Больше он ничего не мог сказать. Горел сруб дома. Вся пасека в багряных отсветах пламени видна была с горы как на ладони. Ряды пчелиных домиков, старая береза возле избушки, крыша над омшаником, а там, за Жулдетом, отвесная стена черных елей. Горящие головни, подхватываемые огненным вихрем, взлетали в небо, рассыпаясь над землей летучими искрами. Ветер нес валежник.
– Горит, горит! – бормотал Демка. По щекам его катились слезы. – Горит, горит!.. Все горит.
Но вот по ту сторону Жулдета поднялся к небу столб огня. Пожар перекинулся на тайгу.
Возле пасеки суетились какие-то люди. Двое или трое. Они были до того маленькие, как те домовые, про которых когда-то рассказывала крестная Аграфена Карповна.

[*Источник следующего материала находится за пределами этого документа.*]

theorem inv_hostEvent (hs : s.Inv) (e : Event) : (s.hostEvent e).Inv := by
  cases e with
  | tick60 => exact inv_tick hs
  | terminate => exact ⟨hs.memory, fun _ => rfl, hs.romFits⟩
  | softReset => exact inv_softReset hs
  | load img => exact inv_loadRom hs img
  | coldReset => exact ⟨Memory.wf_nil, fun h => absurd rfl h, rfl⟩
  | exec | sampleOutputs => exact hs
  | setPause | setKeys | setQuirkLoadStore | setQuirkShift | setVwrap => exact hs.of_same hs.memory rfl rfl rfl

end Invariant

/-- Settles O51: a pass keeps the invariant because stores keep the canonical memory and faults terminate; a host event
because each reset builds a canonical memory and a load keeps only an image that fits. -/
theorem everyStepKeepsTheInvariant : Obligations.EveryStepKeepsTheInvariant := by
  intro s t hs h
  obtain ⟨rest, hpass | ⟨e, hevent⟩⟩ := step_kinds s
  all_goals have hs' : ({ s with script := rest } : State).Inv := hs.of_same hs.memory rfl rfl rfl
  · exact inv_execPass hs' (hpass.symm.trans h)
  · rw [hevent] at h
    cases h
    exact inv_hostEvent hs' e

/-- Settles O50: reset memory lists no cell, `fault` is none and the ROM image is empty. -/
theorem invariantHoldsAtReset : Obligations.InvariantHoldsAtReset :=
  ⟨wf_resetMemory, fun h => absurd rfl h, rfl⟩

section Registers
variable {s t : State}

/-- The result and the flag of a flag-producing instruction, as registers read afterwards. -/
theorem getV_setResultFlag (s : State) (x r : RegId) (b : Byte) (f : Bool) :
    (s.setResultFlag x b f).getV r = if r = 15 then flagByte f else if r = x then b else s.getV r := by
  rw [State.setResultFlag_eq, State.getV_setV, State.getV_setV]

theorem getV_setFlag (s : State) (r : RegId) (f : Bool) :
    (s.setFlag f).getV r = if r = 15 then flagByte f else s.getV r := by
  rw [State.setFlag_eq, State.getV_setV]

/-- After a register load the registers that the bytes reach hold them, the others keep their own. -/
theorem getV_loadRegs (s : State) (bs : List Byte) (r : RegId) :
    (s.loadRegs bs).getV r = if h : r.val < bs.length then bs[r.val] else s.getV r := by
  have hfill := fillRegs_getElem bs s.v 0 r.val r.isLt
  simpa [State.getV] using hfill

/-- Exactly the bytes read when a load succeeds. -/
theorem load_eq_ok {m : Memory} {base n : Nat} {bs : List Byte} (h : m.load base n = .ok bs) :
    bs = (List.range n).map fun k => m.read (base + k) := by
  rcases m.load_cases base n with ⟨-, hok⟩ | ⟨-, herr⟩
  · rw [hok] at h; cases h; rfl
  · rw [herr] at h; cases h

end Registers

/-- Settles O11: the destination and the flag are the only registers that an instruction's writes touch, and the
instructions without a destination do not have the V registers among their parts. -/
theorem registersChangeOnlyAsNamed : Obligations.RegistersChangeOnlyAsNamed := by
  intro i s t r h hr
  cases i with
  | ldVxNn | addVxNn | ldVxVy | orVxVy | andVxVy | xorVxVy | ldVxDt | rndVxNn =>
    cases h
    simp_all [mayWriteV]
  | addVxVy | subVxVy | subnVxVy | shrVxVy | shlVxVy =>
    cases h
    rw [getV_setResultFlag]
    simp_all [mayWriteV]
  | drwVxVyN x y n =>
    rcases State.orRaise_cases h with ⟨rows, -, rfl⟩ | ⟨r', -, rfl⟩
    · rw [getV_setFlag]
      simp_all [mayWriteV]
    · rfl
  | ldVxMem x =>
    rcases State.orRaise_cases h with ⟨bs, hload, rfl⟩ | ⟨r', -, rfl⟩
    · have hlen : bs.length = x.val + 1 := by rw [load_eq_ok hload]; simp
      have hlt : x.val < r.val := by simpa [mayWriteV] using hr
      have hx : ¬ r.val < bs.length := by omega
      rw [State.getV_setI, getV_loadRegs, dif_neg hx]
    · rfl
  | _ =>
    have hv : Part.v.same s t := exec_same h (by simp [changedParts])
    exact congrArg (fun v : Vector Byte 16 => v[r.val]) hv
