-- ==== Sys2Proof/Machine/Step.lean ====
section
/-! DEFINITION. One step of the machine, and the placing of a command where the step takes its next one from. -/

namespace Sys2Proof.Machine

/-- One step: an action of the host, a tick of the completion time, or a completion. -/
def step (s : State) : Host.Outcome State Fault Refusal := stepOnce s

/-- The state with a word of the opcode table as the host's next register write, so that the very next step runs it
(log entries 1 and 6).  Bits above `nbits` are zero, so the number is the word. -/
def State.withFetchWord (s : State) (_nbits w : Nat) : State := placeNext (tableAccess s.platform w) s

end Sys2Proof.Machine
end

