/-- Decoding the encoding of a well-formed command gives the command back, with every operand (R90, R92). -/
def Obligations.DecodingAnEncodedCommandGivesItBack : Prop :=
  ∀ i : Instr, i.wellFormed = true → decode (encode i).1 (encode i).2 = .ok i

/-- A START word selects operation o exactly when it matches (o << 4) | 0x1 under the mask 0x8000_00F1, and it carries IE
in bit 8; the rows without START are selected by their own mask and match; every other bit is ignored (R91). -/
def Obligations.CommandSelectionIsByMaskAndMatch : Prop :=
  ∀ w : Word,
    (∀ o : BitVec 4, (w &&& 0x800000F1#32 = (o.setWidth 32 <<< 4) ||| 0x1#32) ↔
      decode ctrlOffset w = .ok (startCommand o (w.getLsbD 8))) ∧
    ((w &&& 0x80000001#32 = 0) ↔ decode ctrlOffset w = .ok (.ieWrite (w.extractLsb' 4 4).toNat (w.getLsbD 8))) ∧
    ((w &&& 0x80000000#32 = 0x80000000#32) ↔ decode ctrlOffset w = .ok .srst) ∧
    ((w &&& 0x2#32 = 0x2#32) ↔ decode statusOffset w = .ok .ack) ∧
    ((w &&& 0x2#32 = 0) ↔ decode statusOffset w = .ok .statusWriteNop)

/-- Every register write that is a command is a well-formed one, goes to the register of its encoding, and fits its row
of the opcode table. -/
def Obligations.DecodedCommandsFitTheirTableRow : Prop :=
  ∀ (off : Nat) (w : Word) (i : Instr), decode off w = .ok i →
    i.wellFormed = true ∧ off = (encode i).1 ∧ w &&& (tableRow i).1 = (tableRow i).2

/-! ### The step -/

/-- When the host's next access is a defined write whose word decodes to a command, the step is `exec` of that command
on the state with the access taken from the script, and, while RUN, one unit less of the completion time.  When that
time is over the step is the completion.  That the host's accesses are a script and that the completion time is counted
in its turns, with the completion exactly when `wait` is 0, are the model's choices (log entries 6 and 8). -/
def Obligations.StepRunsTheDecodedCommand : Prop :=
  ∀ (s : State) (addr v : Word) (rest : List HostAction) (i : Instr),
    s.script = .regWrite 4 addr v :: rest →
    accessWellFormed 4 (windowOffset s.platform addr) = true →
    decode (windowOffset s.platform addr) v = .ok i →
    (s.phase = .idle → step s = exec i { s with script := rest }) ∧
    (∀ n, s.phase = .run → s.wait = n + 1 → step s = exec i { s with script := rest, wait := n }) ∧
    (s.phase = .run → s.wait = 0 → step s = completeOperation s)

/-- A word of the opcode table placed where the step fetches runs as the command it decodes to (model's own placing: log
entries 1 and 6). -/
def Obligations.StepRunsAPlacedTableWord : Prop :=
  ∀ (s : State) (nbits w : Nat) (i : Instr), decodeTableWord nbits w = some i →
    step (s.withFetchWord nbits w) = exec i s

/-! ### Reset and the control commands -/

/-- After reset every register reads as the table of 10_state.md section 4 says, irq is 0 and the phase is IDLE. -/
def Obligations.ResetRegistersReadAsSpecified : Prop :=
  (∀ off, readReg State.reset off = if off = 0x00 then 0x48554646#32 else if off = 0x04 then 0x1#32 else 0) ∧
  irq State.reset = false ∧ State.reset.phase = .idle

/-- SRST (R240): any CTRL word with bit 31 set, in IDLE and in RUN, gives every register its reset value.  The reset input
does the same (R290, R292; an access of the script by log entry 16).  Memory keeps every byte, but for the destination
region of an operation it abandons (R69, R290; log entry 10).  That the host's script and the data it last read stay is
the model's choice (log entry 5), and so is the platform as data that no reset changes (log entry 3). -/
def Obligations.SoftResetRestoresResetValues : Prop :=
  (∀ w : Word, w.getLsbD 31 = true → decode ctrlOffset w = .ok .srst) ∧
  ∀ s : State, ∃ t, exec .srst s = .next t ∧ hostAct .hardReset s = .next t ∧
    (∀ off, readReg t off = readReg State.reset off) ∧ irq t = false ∧ t.phase = .idle ∧
    t.platform = s.platform ∧ t.script = s.script ∧ t.rdata = s.rdata ∧ t.mdata = s.mdata ∧
    (s.phase = .idle → t.mem = s.mem) ∧
    (s.phase = .run → ∀ a, (a < s.engine.dst.toNat ∨ s.engine.dst.toNat + s.engine.cap.toNat ≤ a) →
      Memory.read t.mem a = Memory.read s.mem a)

– Все, все сожгут, – вздыхал Демка. – И Максима Пантюховича сожгли, наверно, и все ульи!.. А что, если меня сцапают? Тот бандит-то видел меня на пасеке… Ухоздвигов, значит. Вот он какой, Ухоздвигов-то!..
И Демка кинулся в дебри.
Труден путь по бездорожью и бестропью. Но во сколько раз он труднее по тайге! Демка не шел, а вламывался в чащобу, шаг за шагом. Деревья то сплывались стеной, не пройти, то расходились на шаг-полтора, как бы открывая двери в некое потаенное местечко. И так – дверь за дверью, шаг за шагом. Тужурку Максима Пантюховича Демка тащил то на плече, то волочил за собою, и она ему мешала, цеплялась за деревья. Он хотел ее бросить. Но ведь в карманах тужурки патроны от берданки!
– Зарядить надо берданку. Если что – двину, – подбодрил себя Демка.
Присел на валежник, зарядил берданку, выкинул холостой патрон. Долго искал патрон, завалившийся в траву, и найти не мог.
Натянул на себя тужурку, закатал рукава и опять пошел вперед, шмыгая и разговаривая вслух, чтобы самому себя слышать:
– Если зверь налетит – пальну. Да нет! Заряды-то дробные. Пальнешь, пожалуй! Он потом, зверь, как насядет на тебя, так враз кишки выпустит. А может, есть заряды с пулями?
Демка говорит с паузами, врастяжку. Он теперь не шпингалет, а мужчина, настоящий мужчина. Тайга – и он в тайге. И больше никого. Но страхота-то какая!